HOW TO COMPLETE THIS TASK: Every line from the one with "def macOf (d" through the final line of the entries below should be returned exactly; leave out all other lines.

┄┄┄┄┄┄┄┄┄┄

-- ==== Sys2Proof/Certificates/Slice0/Obligations.lean ====
section
/-! DEFINITION. The statements for the provers, and the small definitions that they are written in. -/

namespace Sys2Proof.Machine

/-- What a missing heartbeat of these engines raises (R21). -/
def heartbeatFault : Engine → Option (Nat × Domain)
  | .ms n => some (if n.val = 0 then (0x1404, .tra) else if n.val = 1 then (0x2404, .trb) else if n.val = 2 then (0x0604, .sys) else (0x7404, .act))
  | .ge | .ce0 | .ce1 => some (0x8404, .bom)
  | .svc => some (0x0604, .sys)
  | .sup | .le _ => none

/-- One execution of slot `L` with its own sources (R166, R167). -/
def slotSample (d : Dev) (L : Nat) : PidOut :=
  pidStep { c := d.coef L, dMode := d.o (lk Obj.D_MODE L), outMin := d.o (lk Obj.OUT_MIN L), outMax := d.o (lk Obj.OUT_MAX L),
            iAcc := d.o (lk Obj.INTEGRATOR L), d := d.o (lk Obj.DERIV L), xPrev := (d.loopOf L).xPrev, halve := (d.loopOf L).halve }
    (d.o (lk Obj.SETPOINT L)) (d.refValue (d.n (lk Obj.FB_SOURCE L)))

/-- The duty of BLDC group `g` during the align of a start with I_DC at `i` mA and VLV at `v` (R297, R298, R301). -/
def alignDuty (d : Dev) (g v : Nat) (i : Int) : Int :=
  let w := d.setO Obj.VLV (min 65535 v : Nat)
  let u := (lvPi (d.o (at' Obj.KP_I_7100 g)) (d.o (at' Obj.KI_I_7100 g)) (min (d.bldcLimit g : Int) (100 * d.o (at' Obj.ALIGN_I g)) - i)
    (d.n Obj.LV_F_PWM) (d.bldcOf g).integ 0 (w.n Obj.VLV * 10000000 : Nat)).1
  w.minOn (min 10000 (w.dutyOf u)) (d.n Obj.LV_DEAD + d.n (at' Obj.ZC_DELAY g) + d.n (at' Obj.SH_WIN g))

/-- The electrical rate of the open-loop ramp of BLDC group `g` at the present WALL (R301). -/
def rampRate (d : Dev) (g : Nat) : Int :=
  let t := min ((d.wall - (d.bldcOf g).rampAt : Nat) : Int) (d.o (at' Obj.RAMP_TIME g) * 1000000)
  (d.bldcOf g).dir * (d.o (at' Obj.RAMP_F_START g) * 65536 +
    (d.o (at' Obj.RAMP_F_END g) - d.o (at' Obj.RAMP_F_START g)) * 65536 * t / max 1 (d.o (at' Obj.RAMP_TIME g) * 1000000))

/-- The three half-bridges of BLDC group `g` drive sector `x`: its PWM phase high, its low phase low, the third off (R296). -/
def drives (e : Dev) (g x : Nat) : Prop :=
  bitOf (e.o (el Obj.HB_STATUS (17 + 3 * g + (sectorPhases x).1))) 0 = true ∧ bitOf (e.o (el Obj.HB_STATUS (17 + 3 * g + (sectorPhases x).1))) 1 = false ∧
  bitOf (e.o (el Obj.HB_STATUS (17 + 3 * g + (sectorPhases x).2.1))) 0 = false ∧ bitOf (e.o (el Obj.HB_STATUS (17 + 3 * g + (sectorPhases x).2.1))) 1 = true ∧
  bitOf (e.o (el Obj.HB_STATUS (17 + 3 * g + (sectorPhases x).2.2))) 0 = false ∧ bitOf (e.o (el Obj.HB_STATUS (17 + 3 * g + (sectorPhases x).2.2))) 1 = false ∧
  (e.bldcOf g).sector = x

/-- Every switch of BLDC group `g` is off, and DUTY and SPEED read 0 (R302, R304). -/
def coasts (e : Dev) (g : Nat) : Prop :=
  (∀ n ∈ hbsOf (4 + g), bitOf (e.o (el Obj.HB_STATUS n)) 0 = false ∧ bitOf (e.o (el Obj.HB_STATUS n)) 1 = false) ∧ e.o (at' Obj.DUTY g) = 0 ∧
  e.o (at' Obj.SPEED_7100 g) = 0 ∧ e.b (lk Obj.ENABLE_A100 (bldcLoop g)) = false ∧ e.b (axTrack (4 + g)).validKey = false

/-- The objects of BLDC group `g` and its track and loop that its stops, starts and sectors write. -/
def bldcKey (g k : Nat) : Bool :=
  keyIdx k == 0x7000 || keyIdx k == 0x7100 + g || k == (axTrack (4 + g)).validKey || k == (axTrack (4 + g)).rateKey || k == (axTrack (4 + g)).valueKey ||
    k == (axTrack (4 + g)).dirKey || k == lk Obj.ENABLE_A100 (bldcLoop g) || isTraceCount k

/-- The bytes of a response (R389, R390): the header with OP plus 0x80, the result code and the data. -/
def replyBytes (op session seq index sub result : Nat) (data : Bytes) (end_ : Bool) : Bytes :=
  unitHeader (op + 128) session (4 + data.length) (if end_ then 1 else 0) seq index sub ++ leBytes 4 (result : Int) ++ data

/-- A response with its MAC under the session's key (R395). -/
def replyMac (key : Bytes) (op session seq index sub result : Nat) (data : Bytes) (end_ : Bool) : Bytes :=
  replyBytes op session seq index sub result data end_ ++
    unitMac key 1 (unitHeader (op + 128) session (4 + data.length) (if end_ then 1 else 0) seq index sub) (leBytes 4 (result : Int) ++ data)

/-- Session `n` is open, of this path and source, has answered no unit of this SEQ or a later one, and waits for no courier (R392, R395). -/
def openFor (d : Dev) (path : Path) (source n seq : Nat) : Bool :=
  decide (1 ≤ n) && decide (n ≤ 8) && d.sessState n == 2 && d.n (el Obj.SESSION_PATH n) == pathNum path && d.n (el Obj.SESSION_PEER n) == source &&
    (d.sess n).seq.all (fun q => decide (q < seq)) && !(d.outstanding n) && decide (seq < 4294967295) && !(d.portOff path)

/-- The MAC of a request of session `n` (R395). -/
def macOf (d : Dev) (op n : Nat) (last : Bool) (seq index sub : Nat) (data : Bytes) : Bytes :=
  unitMac (d.sess n).key 0 (unitHeader op n data.length (if last then 2 else 0) seq index sub) data

/-- The port answers and runs in this mode (R433, R434). -/
def hspOn (d : Dev) (mode : Int) : Bool := d.phase == .service && !(d.portOff .hsp) && d.o Obj.HSP_MODE == mode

┄┄┄┄┄┄┄┄┄┄

ANSWER BOX:
def macOf (d : Dev) (op n : Nat) (last : Bool) (seq index sub : Nat) (data : Bytes) : Bytes :=
  unitMac (d.sess n).key 0 (unitHeader op n data.length (if last then 2 else 0) seq index sub) data

/-- The port answers and runs in this mode (R433, R434). -/
def hspOn (d : Dev) (mode : Int) : Bool := d.phase == .service && !(d.portOff .hsp) && d.o Obj.HSP_MODE == mode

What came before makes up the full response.